Engineering Practice

Profile Before You Tune

Tuning without a baseline isn't optimization, it's superstition — the only way to know a change helped is a controlled experiment that holds everything constant except the one variable you're testing.

August 26, 2025

Engineering Practice
Performance
Benchmarking
Systems Thinking

Performance tuning attracts folklore. “Set this kernel parameter.” “Bump that buffer.” “Everyone knows this flag makes it faster.” Some of it is even true — but you can’t know which parts, on your system, with your workload, unless you measure. Tuning without a baseline isn’t optimization; it’s superstition with a config file. The discipline that turns it into engineering is the controlled experiment: change exactly one thing, hold everything else still, and measure before and after.

A number with nothing to compare it to means nothing

The first temptation is to apply a tuning, run a load test, see a big throughput number, and declare victory. But a number on its own is meaningless. Is it good? Compared to what? Without a baseline — the same workload on the untuned system — you have a number and a feeling, not a result. The feeling is usually “it seems faster,” which is the least reliable instrument in the building.

So the very first run is always the stock, untuned configuration. That’s not a formality you do before the real work; it is the real work. The baseline is the ruler. Every tuned result only means something as a delta from it, and a delta is the only thing worth reporting.

“It’s faster” is a vibe. “It’s faster than the baseline, same workload, one variable changed” is a result. Only one of those is worth acting on.

Change one variable, or you’ve learned nothing

The cardinal rule of an apples-to-apples comparison: the only thing that differs between two runs is the thing you’re testing. Same dataset size, same operation count or duration, same concurrency profile, same schema, same client, same hardware. If you change the tuning and the dataset and the thread count between runs, a difference in the result tells you nothing — you can’t attribute it to any one cause.
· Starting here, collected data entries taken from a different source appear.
-- ==== Sys2Proof/Machine/Power.lean ====
section
/-! DEFINITION. Power states (R370 to R382), the start and loss of clocks as they act on them (R361 to R363, R373), and
the die diodes (R383 to R386, R405). -/

namespace Sys2Proof.Machine

/-! ## Locket banks (R378 to R381, R414, R427) -/

/-- Whether a bank is retained (R378): LB1 and LB2 always are. -/
def State.retained (s : State) (n : Nat) : Bool := n == 1 || n == 2 || s.on (F.PWR_LBn_RETAIN n)

/-- Where a bank is restored from (R379): 1 DRAM, 2 flash, else nowhere. -/
def State.lockSource (s : State) (n : Nat) : Nat := if n = 1 ∨ n = 2 then 1 else s.fld (F.PWR_LBn_SHADOW n)

/-- The flat address, or flash address, of a bank's shadow. -/
def State.lockShadow (s : State) (n : Nat) : Nat := baseBytes (s.fld (F.PWR_LBn_BASE n))

/-- The CRC of a bank: CRC-32C of n as a 32-bit tag and its 65,536 bytes (R380). [log 49] -/
def State.lockCrc (s : State) (n : Nat) : Word := crc32c (leBytes 4 n ++ s.lockBytes n)

/-- The power controller takes CHK7 or gives it back; a START that waited runs then (R414). [log 49] -/
def State.chkPower (s : State) (on : Bool) : State :=
  let s := s.setOn (F.CHKn_STAT_PWR 7) on
  if !on ∧ s.chk.held then { s with chk := { s.chk with held := false } }.chkStart 7 else s

/-- The locket banks at an entry (R372 step 2): shadows in DRAM, CRCs by CHK7; from then on LB0 takes no entry. -/
def State.lockEntry (s : State) : State :=
  let s := s.each ((below 16 s.retained).filter fun n => s.lockSource n == 1) fun s n =>
    s.writeFlat 30 (s.lockShadow n) (s.lockBytes n)
  let s := (s.chkPower true).logLock
  s.each (below 16 s.retained) fun s n => s.setReg (R.PWR_LBCRCn n) (s.lockCrc n)

/-- The banks that are not retained lose their contents (R370, R379). -/
def State.lockPowerOff (s : State) : State :=
  s.each (below 16 fun n => !s.retained n) fun s n => s.lockLose n false

/-- A bank that failed the check (R381). -/
def State.bankFails (s : State) (n : Nat) : State :=
  let s := { s with pwr := { s.pwr with lostBanks := Tab.setOn s.pwr.lostBanks n true } }
  ((s.setOn (F.PWR_LBn_LOST n) true).raise 15 n).lockLose n false

/-- The locket bank check at a wake (R381); `lost` names banks whose contents did not last. The log goes on once LB0
is usable; without LB0 it starts empty (R427). [log 48] -/
def State.bankCheck (s : State) (lost : Nat) : State :=
  let bad := (below 16 s.retained).filter fun n => lost / 2 ^ n % 2 == 1 || s.lockCrc n != s.reg (R.PWR_LBCRCn n)
  let s := s.each bad State.bankFails
  let s := s.chkPower false
  if !s.retained 0 then (s.lockLose 0 true).logResume
  else if bad.contains 0 then s else s.logResume

/-- LB0 is lost with no readable source: the log starts empty (R427). -/
def State.lockEmpty (s : State) : State :=
  (({ s with pwr := { s.pwr with lostBanks := Tab.setOn s.pwr.lostBanks 0 false } }).lockLose 0 true).logResume

/-- LB0 can be used again where no bank check comes (R373, R386, R427). -/
def State.lockUsable (s : State) : State :=
  if s.pwr.lockLog then
    if Tab.on s.pwr.lostBanks 0 ∨ (s.fld F.PWR_STAT_STATE = 2 ∧ !s.retained 0) then s.lockEmpty else s.logResume
  else s

/-- A wake ends in failure (R376). -/
def State.wakeFails (s : State) (step : Nat) : State :=
  let s := { s with pwr := { s.pwr with phase := .steady, todo := [], retries := 0, failed := true } }
  let s := ((s.setOn F.PWR_STAT_WAKEFAIL true).setFld F.PWR_STAT_FAILSTEP step).setFld F.PWR_STAT_STATE 0
  let s := ((s.setOn F.PWR_STAT_BUSY false).raise 14 step).blankOn 5
  -- LB0 that flash is to restore stays unusable until then
  if (s.flash.running.toList ++ s.flash.waiting).contains (.locket 0) then s else s.lockUsable

/-- The restoring of a lost bank has ended (R381): its bytes, or none where its source cannot be read. [log 48] -/
def State.bankRestored (s : State) (n : Nat) (data : Option (List Byte)) : State :=
  let s := { s with pwr := { s.pwr with lostBanks := Tab.setOn s.pwr.lostBanks n false } }
  let s := s.lockLose n true
  let s := match data with
    | none => s
    | some b => s.each (List.range 16384) fun s i => s.setLocket (lockBase n + 4 * i) (BitVec.ofNat 32 (leAt b (4 * i) 4))
  let s := if n = 0 then s.logResume else s
  if data.isNone ∧ (n = 1 ∨ n = 2) then s.wakeFails 7 else s

/-- A lost bank is restored (R379, R381): from DRAM at once, from flash through the master; `dram` is clear in a wake
from DEEP (R377). -/
def State.bankRestore (s : State) (dram : Bool) (n : Nat) : State :=
  match s.lockSource n with
  | 1 =>
    if !dram then s.bankRestored n none
    else
      let a := s.lockShadow n
      -- Q30 is not served at once: the ready check of the step tries again
      if !s.engineReady 30 a 65536 then s
      else
        let (s, ds) := s.readLines 30 a 65536
        s.bankRestored n (if spanBad ds then none else some (spanBytes ds a 65536))
  | 2 => s.flashAsk (.locket n)
  | _ => s.bankRestored n none

/-- The lost banks with a shadow in DRAM, which step 7 restores; one that Q30 did not serve at once is tried again (R376). -/
def State.banksAgain (s : State) : State :=
  if s.pwr.step = 7 ∧ s.pwr.phase = .waking then
    s.each (below 16 fun n => Tab.on s.pwr.lostBanks n && s.lockSource n == 1) fun s n => s.bankRestore true n
  else s

/-- Every lost bank. -/
def State.banksRestore (s : State) (dram : Bool) : State :=
  s.each (below 16 (Tab.on s.pwr.lostBanks)) fun s n => s.bankRestore dram n

/-! ## Restart and abort (R373, R375) -/

/-- The blocks that a step of the wake table restarts. -/
def stepBlocks (n : Nat) : List Nat :=
  match n with
  | 2 => [15, 16]
  | 3 => [13]
  | 4 => [14]
  | 8 => [0, 1, 2, 3, 4, 5, 6, 10, 12]
  | 9 => [11]
  | 10 => [7, 8, 9]
  | _ => []

/-- Whether a block stands still for a power state, and not by its software gate (R367). -/
def State.powerStopped (s : State) (b : Nat) : Bool :=
  s.isGated b && (decide (6 ≤ b) || s.fld F.CLK_GATE_GATE / 2 ^ b % 2 == 0)

/-- The steps that a restart after an abort runs (R373): those one of whose blocks had stopped, and step 10. [log 47] -/
def State.restartSteps (s : State) : List Nat :=
  (List.range 11).filter fun n =>
    match n with
    | 0 => false
    | 1 => !Tab.on s.clk.started 1
    | 5 | 6 | 7 => s.isGated 13 || s.isGated 14
    | 10 => true
    | _ => (stepBlocks n).any s.powerStopped

/-- An entry aborts (R373): PWR_ABORT, its event, t0, and the restart of what had stopped; blocks 17 and 18, which no step
of the wake table names, restart at once. [log 47] -/
def State.entryAbort (s : State) (block : Nat) : State :=
  match s.pwr.phase with
  | .entering target =>
    let s := ((s.setOn F.PWR_ABORT_VALID true).setFld F.PWR_ABORT_TARGET target).setFld F.PWR_ABORT_BLOCK block
    let s := (s.incSat F.PWR_ABORT_COUNT)
    let s := (s.raise 13 (s.reg R.PWR_ABORT).toNat).setFld F.PWR_IDLECNT_MS 0
    let s := { s with
      pwr := { s.pwr with phase := .restarting, todo := s.restartSteps, step := 0, retries := 0 },
      clk := { s.clk with asked := (List.range 6).foldl (fun t b =>
        Tab.setOn t b (Tab.on s.clk.asked b && s.fld F.CLK_GATE_GATE / 2 ^ b % 2 == 1)) [] } }
    let s := s.each [0, 1, 2, 3] State.blockGoesOn
    let s := s.each ([17, 18].filter s.powerStopped) State.blockStarts
    (s.chkPower false).lockUsable
  | _ => s

/-! ## Entry (R371, R372) -/

/-- Whether a block refuses to stop for a power state (R368). [log 51] -/
def State.blockRefuses (s : State) (b : Nat) : Bool :=
  match b with
  | 1 => (List.range 8).any fun n => s.on (F.CHKn_STAT_BUSY n) && !s.on (F.CHKn_CTRL_FEED n)
  | 2 => s.flash.running.isSome
  | 10 => s.ldrState != 0 || s.on F.TIM_COMMIT_COMMIT
  | 13 => s.fld (straitState 0) == 3
  | 14 => s.fld (straitState 1) == 3
  | 15 => s.fld F.MEM_STAT_MIG_STATE == 1 || Tab.on s.mem.hold 0 || Tab.on s.mem.hold 1 || s.calBusy 0
  | 16 => s.fld F.MEM_STAT_MIG_STATE == 1 || Tab.on s.mem.hold 2 || Tab.on s.mem.hold 3 || s.calBusy 0
  | 17 => s.spn.walk.isSome || s.on F.SPN_MC_CTRL_BUSY || s.on F.SPN_MC_RX_ACTIVE
  | _ => false

/-- The order in which an entry stops blocks; 31 are the locket banks, 30 is PLL_MEM (R372). -/
def entryOrder (target : Nat) : List Nat :=
  if target = 1 then [7, 8, 9]
  else [7, 8, 9, 11, 0, 1, 2, 3, 4, 5, 6, 10, 12, 31, 14, 13, 15, 16, 30] ++ (if target = 3 then [17, 18] else [])

/-- What a block's stop does in an entry: without the chain sequencers nothing is loaded or shown. -/
def State.entryStops (s : State) (b : Nat) : State :=
  let s := s.blockStops b
  if b = 11 then
    let s := s.allDrop
    { s with tim := { s.tim with shown := [], front := [] } }
  else s

/-- The registers that DEEP keeps: PWR, the Spine address with the port ranges (R313), the fused coefficients, and the
level of FAULT_N (R420). [log 18] -/
def deepKeeps (a : Nat) : Bool :=
  (decide (R.PWR_CTRL ≤ a) && decide (a < 0x30000)) || a == R.SPN_STAT ||
  ((List.range 5).any fun p => a == R.SPN_Pp_RANGE p) || ((List.range 3).any fun d => a == R.ADC_DIODEd d) || a == R.FLT_STAT

/-- DEEP is entered (R370, R357, R420, R427): all else loses its contents. [log 18] -/
def State.enterDeep (s : State) : State :=
  let regs := s.regs.filter fun (x : Nat × Word) => deepKeeps x.1
  let spnStat := s.reg R.SPN_STAT
  let valid := (List.range 5).map fun p => s.on (F.SPN_Pp_STAT_RVALID p)
  let dram : Tab (List Byte) := s.conf.secs.filter fun (x : Nat × List Byte) => x.1 == 128
  let t : State := { State.reset with
    pending := s.pending, inReset := false, freeCtr := s.freeCtr, regs := regs,
    ldr := { State.reset.ldr with bootSrc := s.ldr.bootSrc, sec := s.ldr.sec, keyHash := s.ldr.keyHash, mgr := s.ldr.mgr,
                                  test := s.ldr.test },
    conf := ⟨dram⟩, locket := s.locket,
    mem := { State.reset.mem with epoch := s.mem.epoch + 1 },
    spn := { State.reset.spn with walked := s.spn.walked },
    pwr := { State.reset.pwr with deep := true } }
  let t := (t.setReg R.SPN_STAT spnStat).setFld F.SPN_TSTAT_STATE (if s.ldr.mgr then 0 else 3)
  -- of FLT_STAT only the level of the pin and a pulse in progress last (R420, R424)
  let t := ((t.setFld F.FLT_STAT_HIGH 0).setFld F.FLT_STAT_LOSTOCC 0).setFld F.FLT_STAT_LASTIDX 0
  let t := (List.zip (List.range 5) valid).foldl (fun t x => t.setOn (F.SPN_Pp_STAT_RVALID x.1) x.2) t
  ((t.setOn F.SPN_STAT_ROLEMIS false).setOn F.SPN_STAT_ADDRMIS false).setFld F.PWR_IDLECNT_MS 0

/-- GENLOCK is armed as a wake source where no edge came in the last 100 ms (R374). -/
def State.edgeQuiet (s : State) : Bool :=
  match s.tim.lastEdge with
  | none => true
  | some t => decide (t + 2500000 ≤ s.lnk.cycle)

/-- An entry is complete (R371, R372). -/
def State.entryDone (s : State) (target : Nat) : State :=
  let old := s.fld F.PWR_STAT_STATE
  let s := { s with pwr := { s.pwr with phase := .steady, todo := [] } }
  let s := (s.setFld F.PWR_STAT_STATE target).setOn F.PWR_STAT_BUSY false
  if target = 1 then
    -- a frame that was published during the entry ends the state again
    let soon := !s.pwr.forced && decide (s.fld F.PWR_IDLECNT_MS < s.fld F.PWR_TMR0_T_IDLE)
    { s with pwr := { s.pwr with leave := soon } }
  else
    let s := if old < 2 then (s.chkPower false).lockPowerOff else s
    let s := { s with pwr := { s.pwr with forced := false } }.setOn F.PWR_STAT_GLKARM s.edgeQuiet
    if target = 3 then s.enterDeep else s

/-- The next block of an entry is asked to stop; what never refuses and needs no handshake is done at once. -/
def State.entryRun (s : State) (target : Nat) : List Nat → State
  | [] => s.entryDone target
  | b :: t =>
    if b = 31 then s.lockEntry.entryRun target t
    else if b = 30 then (s.pllStop 1).entryRun target t
    else if s.isGated b then s.entryRun target t
    else
      let s := { s with pwr := { s.pwr with todo := b :: t } }
      if s.blockRefuses b then s.entryAbort b else s.askStop b

/-- An entry begins (R371, R372). From DOZE only what DOZE has left running stops; the controllers refuse DEEP while a
migration copies (R266). -/
def State.entryBegin (s : State) (target : Nat) (forced : Bool) : State :=
  let order := if s.fld F.PWR_STAT_STATE = 2 then [17, 18] else entryOrder target
  let s := { s with pwr := { s.pwr with phase := .entering target, leave := false, forced := forced, lostBanks := [] } }
  let s := s.setOn F.PWR_STAT_BUSY true
  let s := if 2 ≤ target ∨ forced then s.blankOn 5 else s
  if s.fld F.PWR_STAT_STATE = 2 ∧ s.fld F.MEM_STAT_MIG_STATE = 1 then s.entryAbort 15 else s.entryRun target order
This sounds obvious and is constantly violated, usually by accident. You tune the server, but you also happen to run the second test at a different scale, or after the cache warmed up, or with the client doing other work. Now your “30% faster” might be the tuning, or might be the warm cache, and you’ll never know. Discipline here is mostly about not changing things you didn’t mean to.

Reset the state between runs, on purpose

The subtle killer of controlled experiments is leftover state. The first run populates data, warms caches, fragments storage, leaves the system in a different condition than it started. Run the second test on top of that and it’s not a clean comparison — the second run inherited the first run’s mess.

The fix is to reset to a known-clean state between runs. A snapshot you revert to, a teardown-and-rebuild, a wipe of the working set — whatever gets each run starting from the same starting line. I lean on snapshots for this: capture a pristine state once, and revert to it before each iteration so every run begins identically. Without that, you’re not measuring the tuning; you’re measuring the tuning plus the accumulated residue of every test before it.

Measure the things that actually characterize behavior

“Faster” isn’t one number. A useful comparison captures the dimensions that tell you how the system behaves under load, not just a single headline:

Throughput — operations per second at a given concurrency.
Latency distribution — not just the mean, but the tail (95th, 99th percentile). A change that improves the average while wrecking the tail is often a regression for real users, and the mean will hide it.
Resource behavior — CPU, memory, and for managed-runtime systems, garbage-collection frequency and pauses. A throughput win bought with brutal GC pauses isn’t the win it looks like.

Capture the same set for every run so the comparison is real. And probe the system at more than one point — ramp the load until throughput plateaus, because the most meaningful latency comparisons live right around that knee, not down in the easy range where everything looks fine.

Record enough that the run is reproducible

A benchmark you can’t reproduce is an anecdote. Six months later “we found tuning X helped” is worthless if nobody can tell what “helped” meant or rerun it. So I write down, with every result: the exact workload (op count or duration, concurrency, dataset), the software and OS versions on both client and server, which run was baseline and which was tuned, and the raw output, not just my summary.

That record is what lets a result survive. It turns “I think this flag helped once” into “here’s the experiment, here are the numbers, here’s how to rerun it” — which is the difference between folklore and knowledge. (It pairs with making sure the load generator itself isn’t the bottleneck — a measurement tool that’s saturated is just measuring itself.)

The mindset, not the tool

This isn’t really about databases or kernels or whatever you happen to be tuning. It’s the scientific method wearing ops clothes: form a hypothesis (“this change improves throughput”), build a controlled test (baseline, one variable, clean state, repeated), measure honestly (the distribution, not just the mean), and let the numbers — not the folklore, not the vibe — decide.

Do that and tuning becomes genuinely satisfying, because you know what worked and by how much, and you can defend it. Skip it and you’re just rearranging config flags and hoping, which feels like progress and usually isn’t. Profile first, then tune. If you’ve got a tuning result that survived a real controlled test — or one that embarrassingly didn’t — I’d love to hear it.